I am thankful that I got to meet Dave before he actually stopped writing. I hold out hope that this won't actually be his retirement. He left the door open, a little.
I suppose I'll be reading more Weingarten than I previously did. Gene has some funny stuff. On Tuesdays, he hosts a basically chat-style column, and while it can run long, its usually pretty funny stuff. In last week's (Jan 7th), for instance - he had this to say in response to a reader criticizing a column he had recently written:
This posting makes me think about Dave Barry's goodbye column, which Liz will link to below. It was a great goodbye column -- fiercely honest, moving but without phony sentiment or bathos. In it, Dave discusses how from virtually the time he began writing humor, people have been telling him how he "used to be funnier."
Yes, I used to be funnier, too. But, fortunately, I am a lot funnier now than I will be in two years. So consider yourself lucky.

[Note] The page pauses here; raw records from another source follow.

/-- The moves that reset are hard reset and a write of `CTRL` with bit 0 set (R220, R221). -/
theorem HostMove.resets_iff {m : HostMove} :
    m.resets = true ↔ m = .hardReset ∨ ∃ v : Word, m = .write .ctrl v ∧ v.getLsbD 0 = true := by
  constructor
  · intro hm
    cases m with
    | hardReset => exact .inl rfl
    | read r => cases hm
    | write r v =>
      cases r with
      | ctrl => exact .inr ⟨v, rfl, hm⟩
      | cmd | status | res | ecause | ecmd | config | init => cases hm
  · rintro (rfl | ⟨v, rfl, hv⟩)
    · rfl
    · exact hv

theorem AgreeOnReadable.refl (s : State) : AgreeOnReadable s s := by constructor <;> intros <;> rfl

/-- Settles O21: a reset leaves the invariant, and `State.reset` is a block after reset. -/
theorem invariantAtReset : Obligations.InvariantAtReset := by
  unfold Obligations.InvariantAtReset
  rw [← State.reset_blockReset]
  exact State.reset.blockReset_inv

/-- Settles O11: `State.reset` and the step of either reset are a `blockReset`. -/
theorem resetStateAsSpecified : Obligations.ResetStateAsSpecified := by
  refine ⟨?_, fun s m rest hm hh => ⟨_, step_of_resets hm hh, State.blockReset_isReset _⟩⟩
  rw [← State.reset_blockReset]
  exact State.reset.blockReset_isReset

/-! ### The faulted state -/

theorem SameBlock.refl (s : State) : SameBlock s s := by constructor <;> rfl

theorem SameBlock.trans {s t u : State} (h : SameBlock s t) (g : SameBlock t u) : SameBlock s u where
  hvmem := g.hvmem.trans h.hvmem
  hinit := g.hinit.trans h.hinit
  scalars := g.scalars.trans h.scalars
  sinit := g.sinit.trans h.sinit
  res := g.res.trans h.res
  err := g.err.trans h.err
  ecause := g.ecause.trans h.ecause
  ecmd := g.ecmd.trans h.ecmd

/-- A step of a faulted block resets it or leaves the block as it is: no command is decoded (R207, R210). -/
theorem step_of_err {s t : State} {m : HostMove} {rest : List HostMove} (he : s.err = true) (hh : s.host = m :: rest)
    (h : step s = .next t) : (m.resets = true ∧ t.IsReset) ∨ (m.resets = false ∧ SameBlock s t) := by
  obtain ⟨hnil, -⟩ | ⟨m', rest', hh', hmove⟩ := step_cases h
  · cases hh.symm.trans hnil
  cases hh.symm.trans hh'
  obtain ⟨hm, rfl⟩ | ⟨hm, hsame, -⟩ | ⟨w, -, hquiet, -⟩ := hmove
  · exact .inl ⟨hm, State.blockReset_isReset _⟩
  · exact .inr ⟨hm, hsame⟩
  · exact absurd (hquiet.symm.trans he) Bool.false_ne_true

/-- A move that does not reset leaves a faulted block as it is. -/
theorem performMove_of_err {s t : State} {m : HostMove} (he : s.err = true) (hm : m.resets = false)
    (h : performMove m s = .next t) : SameBlock s t := by
  obtain ⟨hr, -⟩ | ⟨-, hsame⟩ := step_of_err (s := s.issue m) he (s.issue_host m) ((step_issue s m).trans h)
  · exact absurd (hm.symm.trans hr) Bool.false_ne_true
  · exact (sameBlock_withHost s _).trans hsame

/-- A run without a reset leaves a faulted block as it is (R210). -/
theorem runMoves_of_err (ms : List HostMove) {s : State} (he : s.err = true) (hms : ∀ m ∈ ms, m.resets = false) :
    ∃ t, runMoves s ms = .next t ∧ SameBlock s t := by
  induction ms generalizing s with
  | nil => exact ⟨s, rfl, .refl s⟩
  | cons m ms ih =>
    obtain ⟨hm, hrest⟩ := List.forall_mem_cons.mp hms
    obtain ⟨u, hu⟩ := performMove_next m s
    have hsame := performMove_of_err he hm hu
    obtain ⟨t, ht, hsame'⟩ := ih (hsame.err.trans he) hrest
    exact ⟨t, by rw [runMoves, hu]; exact ht, hsame.trans hsame'⟩

/-- A run of writes of `CMD` to a faulted block discards them all (R207). -/
theorem runMoves_cmds_of_err {s : State} (he : s.err = true) (ws : List Word) :
    runMoves s (ws.map fun w => .write .cmd w) = .next s := by
  induction ws with
  | nil => rfl
  | cons w ws ih => exact (runMoves_cmd_of_err w he _).trans ih

/-- Settles O16: `step_of_err` for one move, `runMoves_of_err` for a list without a reset. -/
theorem onlyResetLeavesTheFaultedState : Obligations.OnlyResetLeavesTheFaultedState := by
  refine ⟨fun s t m rest he hh h => ?_, fun s ms he hms => runMoves_of_err ms he hms⟩
  obtain ⟨hm, hreset⟩ | ⟨hm, hsame⟩ := step_of_err he hh h
  · exact ⟨fun hm' => absurd (hm'.symm.trans hm) Bool.false_ne_true, fun _ => hreset⟩
  · exact ⟨fun _ => hsame, fun hm' => absurd (hm.symm.trans hm') Bool.false_ne_true⟩

/-- Settles O15: a write of `CMD` to a faulted block is discarded, and a read returns the usual value, `STATUS` being 1. -/
theorem faultedBlockDiscardsCommands : Obligations.FaultedBlockDiscardsCommands := by
  refine ⟨fun s w rest he hh => step_cmd_of_err hh he, fun s ws he => runMoves_cmds_of_err he ws,
    fun s r rest he hh => ⟨step_read hh, BitVec.eq_of_toNat_eq ?_⟩⟩
  exact s.statusWord_toNat.trans (if_pos he)

/-- Settles O12: either reset is the same `blockReset`, and by `step_of_err` only a reset takes a faulted block to `ERR = 0`. -/
theorem softResetEqualsHardReset : Obligations.SoftResetEqualsHardReset := by
  refine ⟨rfl, fun s v rest hv => ?_, fun s t m rest he hh h hgood => ?_⟩
  · have hreset := State.blockReset_isReset { s with host := rest }
    exact ⟨_, _, step_of_resets (HostMove.resets_iff.mpr (.inr ⟨v, rfl, hv⟩)) rfl, step_of_resets rfl rfl, .refl _,
      hreset, hreset, rfl, rfl⟩
  · obtain ⟨hm, -⟩ | ⟨-, hsame⟩ := step_of_err he hh h
    · exact HostMove.resets_iff.mp hm
    · exact absurd (hgood.symm.trans (hsame.err.trans he)) Bool.false_ne_true

/-! ### Fault entry -/

/-- Settles O17: of all that a step can do, only the entry of a fault raises `ERR`, and a command latches the word that was
written. -/
theorem faultsArePrecise : Obligations.FaultsArePrecise := by
  intro s t w rest hh he h ht
  obtain ⟨hnil, -⟩ | ⟨m, rest', hh', hmove⟩ := step_cases h
  · cases hh.symm.trans hnil
  cases hh.symm.trans hh'
  obtain ⟨hm, -⟩ | ⟨-, hsame, -⟩ | ⟨w', hw, -, hcmd⟩ := hmove
  · cases hm
  · exact absurd ((he.symm.trans hsame.err.symm).trans ht) Bool.false_ne_true
  cases hw
  obtain ⟨why, -, rfl⟩ | ⟨i, c, hd, hf, rfl⟩ | ⟨i, -, -, rfl⟩ := hcmd
  · exact ⟨1#8, by decide, by decide, rfl, rfl⟩
  · obtain ⟨hlow, hhigh⟩ := firstFaultOf_range hf
    rw [encode_of_decode hd]
    exact ⟨c, by omega, hhigh, rfl, rfl⟩
  · obtain ⟨herr, -⟩ := resultOf_quiet i { s with host := rest }
    exact absurd ((he.symm.trans herr.symm).trans ht) Bool.false_ne_true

You, however, never really change. You have always been, and always will be, pretty much the way you are now. Day in, day out. Your wife has, reluctantly, come to terms with this. It is why she is cheating on you...
Remember, the mark of a true humorist is the unerring ability to trump critics with a personal dig.

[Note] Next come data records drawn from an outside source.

-- ==== Sys2Proof/Certificates/Slice0/Obligations.lean ====
section
/-! DEFINITION. The statements for the provers. Each docstring names the rule of spec/ it formalises. -/

open Sys2Proof Sys2Proof.Machine

/-! ### Reset and the invariant -/

/-- 10_state.md R32: after reset, at power on and from any state, every piece of architectural state is zero, and OUT and RESP,
which are not state, are unchanged. (Of the hidden registers, which R32 leaves unspecified, nothing is said.) -/
def Obligations.ResetZeroesAllState : Prop :=
  archZero State.reset ∧ ∀ s : State, archZero (resetCore s) ∧ outputKept s (resetCore s) ∧ (resetCore s).resp = s.resp

/-- The invariant holds in the reset state (10_state.md R31, R32). -/
def Obligations.ResetStateMeetsInvariant : Prop := State.reset.Inv

/-- Every step keeps the invariant: a full pair has no pending byte (10_state.md R31 (c)), a key word that is not valid is zero
(10_state.md R21, R22, R32), every response has a status of at most 3 and no data on an error (30_encoding.md R77). -/
def Obligations.EveryStepKeepsInvariant : Prop := ∀ s t : State, s.Inv → step s = .next t → t.Inv

/-! ### Encoding -/

/-- Every command decodes from its own word (30_encoding.md R70, R74, R78). -/
def Obligations.DecodeOfEncode : Prop := ∀ i : Instr, decode (encode i) = .ok i

/-- A word that decodes is the word of the command it decodes to, so each legal word has one meaning and no bit of it is
dropped (30_encoding.md R78). -/
def Obligations.EncodeOfDecode : Prop := ∀ (c : CommandWord) (i : Instr), decode c = .ok i → encode i = c

/-- 30_encoding.md R74: a word that decodes is in its command's row of the opcode map, a word that does not is in no row, and the
rows exclude each other. -/
def Obligations.DecodeFollowsOpcodeMap : Prop :=
  (∀ (c : CommandWord) (i : Instr), decode c = .ok i → selectsRow c i)
    ∧ (∀ (c : CommandWord) (e : DecodeReject), decode c = .error e → ∀ i : Instr, ¬ selectsRow c i)
    ∧ (∀ (c : CommandWord) (i j : Instr), selectsRow c i → selectsRow c j → mnemonic i = mnemonic j)

/-- 30_encoding.md R75, which words are illegal: an unassigned `op`, or a must-be-zero part of `imm` that is not zero. -/
def Obligations.IllegalWordsAreExactly : Prop :=
  ∀ c : CommandWord, (∃ e, decode c = .error e) ↔ illegalWord c

/-- A few words written out from the patterns of 30_encoding.md R74 decode to the commands they stand for, and a few near them
to none (95_test_vectors.md T60 to T6H). A sanity statement. -/
def Obligations.SpecWordsDecode : Prop :=
  decode 0x1388ACA2AB#40 = .ok (.wrk 3 0x88ACA2AB#32)
    ∧ decode 0x216E61204D#40 = .ok (.wrv 1 0x6E61204D#32)
    ∧ decode 0x2900000000#40 = .ok (.rdv 1)
    ∧ decode 0x3000000000#40 = .ok .rdst
    ∧ decode 0x3F00000000#40 = .ok .rst
    ∧ decode 0x40000000FF#40 = .ok (.pushb 0xFF#8)
    ∧ decode 0x4100000000#40 = .ok .eot
    ∧ decode 0x5000000000#40 = .ok .emit
    ∧ decode 0x6000000000#40 = .ok .enc
    ∧ decode 0x6100000000#40 = .ok .dec
    ∧ decode 0x6000000001#40 = .error .nonzeroMustBeZero
    ∧ decode 0x4000000100#40 = .error .nonzeroMustBeZero
    ∧ decode 0x1400000000#40 = .error .unassignedOpcode

/-- 30_encoding.md R79: an accepted line that is not `RAW` emits only words that are commands, and a line whose numbers do not
fit is rejected (that a word operand out of range is rejected too is the model's choice, log entry 12). -/
def Obligations.AssemblerEmitsOnlyCommands : Prop :=
  (∀ (l : AsmLine) (ws : List CommandWord), assemble l = some ws → (∀ op imm, l ≠ .raw op imm) →
      ∀ c ∈ ws, ∃ i, decode c = .ok i)
    ∧ (∀ l : AsmLine, l.wf = false → assemble l = none)

/-! ### The step -/

/-- The step performs the decoded command: when the host's next event is a word that decodes to `i`, the step is `exec i` on
the state with that event taken away (20_memory.md R55). -/
def Obligations.StepPerformsDecodedCommand : Prop :=
  ∀ (s : State) (c : CommandWord) (rest : List HostEvent) (i : Instr), s.inputs = .command c :: rest → decode c = .ok i →
    step s = exec i { s with inputs := rest }

/-- 30_encoding.md R75, 60_exceptions.md R211: an illegal word raises ILLEGAL whatever the state: status 1, `ERR[0]` set, no
other effect. -/
def Obligations.IllegalCommandRaises : Prop :=
  ∀ (s : State) (c : CommandWord) (rest : List HostEvent), s.inputs = .command c :: rest → illegalWord c →
    ∃ t, step s = .next t ∧ t.inputs = rest ∧ t.err = s.err ||| 0b001#3 ∧ answered 1#4 0#32 s t
      ∧ keyKept s t ∧ pairKept s t ∧ bufferKept s t ∧ slotKept s t ∧ hiddenKept s t ∧ outputKept s t

/-- With nothing presented the core idles and holds its registers (60_exceptions.md R222, 70_reset_and_hazards.md R240). That
waiting is a step that changes nothing is the model's choice (log entry 1). -/
def Obligations.IdleStepHoldsState : Prop := ∀ s : State, s.inputs = [] → step s = .next s

/-- 70_reset_and_hazards.md R240: the reset input puts the core in the reset state and gives no response; OUT and RESP are not
erased (10_state.md R30). -/
def Obligations.ResetInputZeroesTheCore : Prop :=
  ∀ (s : State) (rest : List HostEvent), s.inputs = .reset :: rest →
    ∃ t, step s = .next t ∧ archZero t ∧ outputKept s t ∧ t.resp = s.resp ∧ t.inputs = rest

Later in his column he gets into an interesting discussion on the terms "child-free" and "childless," and the related implications. He mentioned a book that sounds like a good read: "The Baby Boon: How Family-Friendly America Cheats the Childless." I look forward to getting this. I don't know when I'll find the time, working more than 1/2 the hours in my week so that my boss can spend lots of time with her kids, but I look forward to getting it, all the same. I'm not saying spending quality time with her kids is a bad thing. I'm saying that pretending like she can both spend time with her kids and actually commit the necessary hours to the job title they've given her is ludicrous, and I don't mean necessarily on her part. She's just riding the wave they've made for her. Someone loses in the end. Its not her kids. Its certainly not her. Its definitely not the company.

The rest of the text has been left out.